State the number of lines in the material below that contain the word "numbers", without any other text.

▸ **ENTRIES SUPPLIED**
○ ○ ○ ○

-- ==== Sys2Proof/Laws/Frames.lean ====
section
/-! SUPPORT. For each operation, the blocks it leaves unchanged: the sample queue, the alarms, the arbiter, the traverse and the break monitor. -/

namespace Sys2Proof.Machine

@[simp] theorem modEntry_frame (scan slot : Nat) (f : SlotEntry → SlotEntry) (s : State) :
    (modEntry scan slot f s).trc = s.trc ∧ (modEntry scan slot f s).gtu = s.gtu ∧
      (modEntry scan slot f s).cve = s.cve ∧ (modEntry scan slot f s).grs = s.grs ∧
      (modEntry scan slot f s).sdu = s.sdu ∧ (modEntry scan slot f s).bkm = s.bkm ∧
      (modEntry scan slot f s).plx = s.plx ∧ (modEntry scan slot f s).slp = s.slp ∧
      (modEntry scan slot f s).pending = s.pending := by
  unfold modEntry
  (repeat' split) <;> simp

@[simp] theorem removeScans_frame (numbers : List Nat) (s : State) :
    (removeScans numbers s).trc = s.trc ∧ (removeScans numbers s).gtu = s.gtu ∧
      (removeScans numbers s).cve = s.cve ∧ (removeScans numbers s).sdu = s.sdu ∧
      (removeScans numbers s).bkm = s.bkm ∧ (removeScans numbers s).plx = s.plx ∧
      (removeScans numbers s).slp = s.slp ∧ (removeScans numbers s).pending = s.pending := by simp [removeScans]

@[simp] theorem setReseed_frame (m : Mark) (s : State) :
    (setReseed m s).trc = s.trc ∧ (setReseed m s).gtu = s.gtu ∧ (setReseed m s).cve = s.cve ∧
      (setReseed m s).grs = s.grs ∧ (setReseed m s).sdu = s.sdu ∧ (setReseed m s).bkm = s.bkm ∧
      (setReseed m s).plx = s.plx ∧ (setReseed m s).slp = s.slp ∧ (setReseed m s).pending = s.pending := by
  unfold setReseed
  simp

@[simp] theorem raiseFor_frame (kind : AlarmKind) (detail : Int) (scan : Nat) (s : State) :
    (raiseFor kind detail scan s).trc = s.trc ∧ (raiseFor kind detail scan s).gtu = s.gtu ∧
      (raiseFor kind detail scan s).cve = s.cve ∧ (raiseFor kind detail scan s).grs = s.grs ∧
      (raiseFor kind detail scan s).pfb = s.pfb ∧ (raiseFor kind detail scan s).sdu = s.sdu ∧
      (raiseFor kind detail scan s).bkm = s.bkm ∧ (raiseFor kind detail scan s).slp = s.slp ∧
      (raiseFor kind detail scan s).pending = s.pending := by simp [raiseFor]

@[simp] theorem raiseAlarm_frame (kind : AlarmKind) (detail : Int) (s : State) :
    (raiseAlarm kind detail s).trc = s.trc ∧ (raiseAlarm kind detail s).gtu = s.gtu ∧
      (raiseAlarm kind detail s).cve = s.cve ∧ (raiseAlarm kind detail s).grs = s.grs ∧
      (raiseAlarm kind detail s).pfb = s.pfb ∧ (raiseAlarm kind detail s).sdu = s.sdu ∧
      (raiseAlarm kind detail s).bkm = s.bkm ∧ (raiseAlarm kind detail s).slp = s.slp ∧
      (raiseAlarm kind detail s).pending = s.pending := by simp [raiseAlarm]

@[simp] theorem endAlarm_frame (kind : AlarmKind) (s : State) :
    (endAlarm kind s).trc = s.trc ∧ (endAlarm kind s).gtu = s.gtu ∧ (endAlarm kind s).cve = s.cve ∧
      (endAlarm kind s).grs = s.grs ∧ (endAlarm kind s).pfb = s.pfb ∧ (endAlarm kind s).sdu = s.sdu ∧
      (endAlarm kind s).bkm = s.bkm ∧ (endAlarm kind s).slp = s.slp ∧ (endAlarm kind s).pending = s.pending := by simp [endAlarm]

○ ○ ○ ○

▸ **EXERCISE ANSWER**
5